Starting at the top of the data and ending with the line that holds "true := Memory.wf_writeN h _ _", transcribe each line exactly; include both ends.

[Excerpted records — start]

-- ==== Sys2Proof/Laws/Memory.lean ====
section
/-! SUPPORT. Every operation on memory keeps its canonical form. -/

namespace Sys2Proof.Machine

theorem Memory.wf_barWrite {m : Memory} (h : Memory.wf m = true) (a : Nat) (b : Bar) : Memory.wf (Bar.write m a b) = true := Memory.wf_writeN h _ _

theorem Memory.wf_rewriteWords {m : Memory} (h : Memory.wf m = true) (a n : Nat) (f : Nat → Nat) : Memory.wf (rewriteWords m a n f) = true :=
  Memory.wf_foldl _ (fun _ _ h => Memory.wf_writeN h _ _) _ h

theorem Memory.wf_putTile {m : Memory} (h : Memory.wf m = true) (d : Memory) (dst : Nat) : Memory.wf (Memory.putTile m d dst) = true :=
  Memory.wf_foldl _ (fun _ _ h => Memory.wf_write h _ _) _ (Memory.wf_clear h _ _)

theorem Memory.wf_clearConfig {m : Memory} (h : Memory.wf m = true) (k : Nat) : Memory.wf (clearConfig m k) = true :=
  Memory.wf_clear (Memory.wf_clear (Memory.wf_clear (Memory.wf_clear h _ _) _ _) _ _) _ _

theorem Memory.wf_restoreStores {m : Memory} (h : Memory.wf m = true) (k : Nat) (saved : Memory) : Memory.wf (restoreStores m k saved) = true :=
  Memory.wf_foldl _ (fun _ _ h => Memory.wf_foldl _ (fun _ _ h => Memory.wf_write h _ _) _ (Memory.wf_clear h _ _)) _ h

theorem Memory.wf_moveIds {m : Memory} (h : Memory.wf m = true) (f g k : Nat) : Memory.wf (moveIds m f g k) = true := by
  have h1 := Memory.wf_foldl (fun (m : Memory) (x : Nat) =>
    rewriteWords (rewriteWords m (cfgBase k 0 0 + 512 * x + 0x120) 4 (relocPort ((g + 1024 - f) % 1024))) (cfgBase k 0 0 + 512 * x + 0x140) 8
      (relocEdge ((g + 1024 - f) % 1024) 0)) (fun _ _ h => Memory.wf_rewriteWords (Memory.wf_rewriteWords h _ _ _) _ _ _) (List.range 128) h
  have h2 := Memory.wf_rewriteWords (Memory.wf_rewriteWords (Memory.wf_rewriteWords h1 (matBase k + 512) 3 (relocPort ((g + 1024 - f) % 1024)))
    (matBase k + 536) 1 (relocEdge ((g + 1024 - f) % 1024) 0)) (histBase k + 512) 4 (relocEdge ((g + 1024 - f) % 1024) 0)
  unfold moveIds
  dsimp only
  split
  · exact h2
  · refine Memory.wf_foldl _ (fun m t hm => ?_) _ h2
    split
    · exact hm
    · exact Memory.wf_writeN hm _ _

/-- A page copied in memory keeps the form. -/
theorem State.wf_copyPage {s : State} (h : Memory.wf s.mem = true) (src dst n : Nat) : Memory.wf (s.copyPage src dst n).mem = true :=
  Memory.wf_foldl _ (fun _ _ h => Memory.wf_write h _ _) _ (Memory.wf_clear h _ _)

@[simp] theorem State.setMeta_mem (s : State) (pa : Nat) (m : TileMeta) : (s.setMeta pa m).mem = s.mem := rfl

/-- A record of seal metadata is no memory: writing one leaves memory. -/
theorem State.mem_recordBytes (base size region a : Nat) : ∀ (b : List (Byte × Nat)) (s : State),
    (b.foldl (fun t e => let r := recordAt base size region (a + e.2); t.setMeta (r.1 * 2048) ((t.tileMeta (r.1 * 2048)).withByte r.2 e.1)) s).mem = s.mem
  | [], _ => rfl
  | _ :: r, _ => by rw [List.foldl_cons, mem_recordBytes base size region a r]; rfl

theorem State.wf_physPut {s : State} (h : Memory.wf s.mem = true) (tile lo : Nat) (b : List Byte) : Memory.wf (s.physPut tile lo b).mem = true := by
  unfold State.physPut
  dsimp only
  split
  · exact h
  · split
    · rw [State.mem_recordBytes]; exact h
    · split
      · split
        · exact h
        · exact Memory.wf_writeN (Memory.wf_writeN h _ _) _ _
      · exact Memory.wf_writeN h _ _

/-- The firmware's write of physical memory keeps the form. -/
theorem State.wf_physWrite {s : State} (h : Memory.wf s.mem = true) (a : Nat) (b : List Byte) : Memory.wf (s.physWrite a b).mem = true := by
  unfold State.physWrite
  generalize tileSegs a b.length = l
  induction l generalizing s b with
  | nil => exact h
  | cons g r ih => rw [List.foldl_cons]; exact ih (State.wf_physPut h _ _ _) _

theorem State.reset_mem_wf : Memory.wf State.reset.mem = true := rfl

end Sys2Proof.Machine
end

[Excerpted records — finish]

** Exercise answer **
-- ==== Sys2Proof/Laws/Memory.lean ====
section
/-! SUPPORT. Every operation on memory keeps its canonical form. -/

namespace Sys2Proof.Machine

theorem Memory.wf_barWrite {m : Memory} (h : Memory.wf m = true) (a : Nat) (b : Bar) : Memory.wf (Bar.write m a b) = true := Memory.wf_writeN h _ _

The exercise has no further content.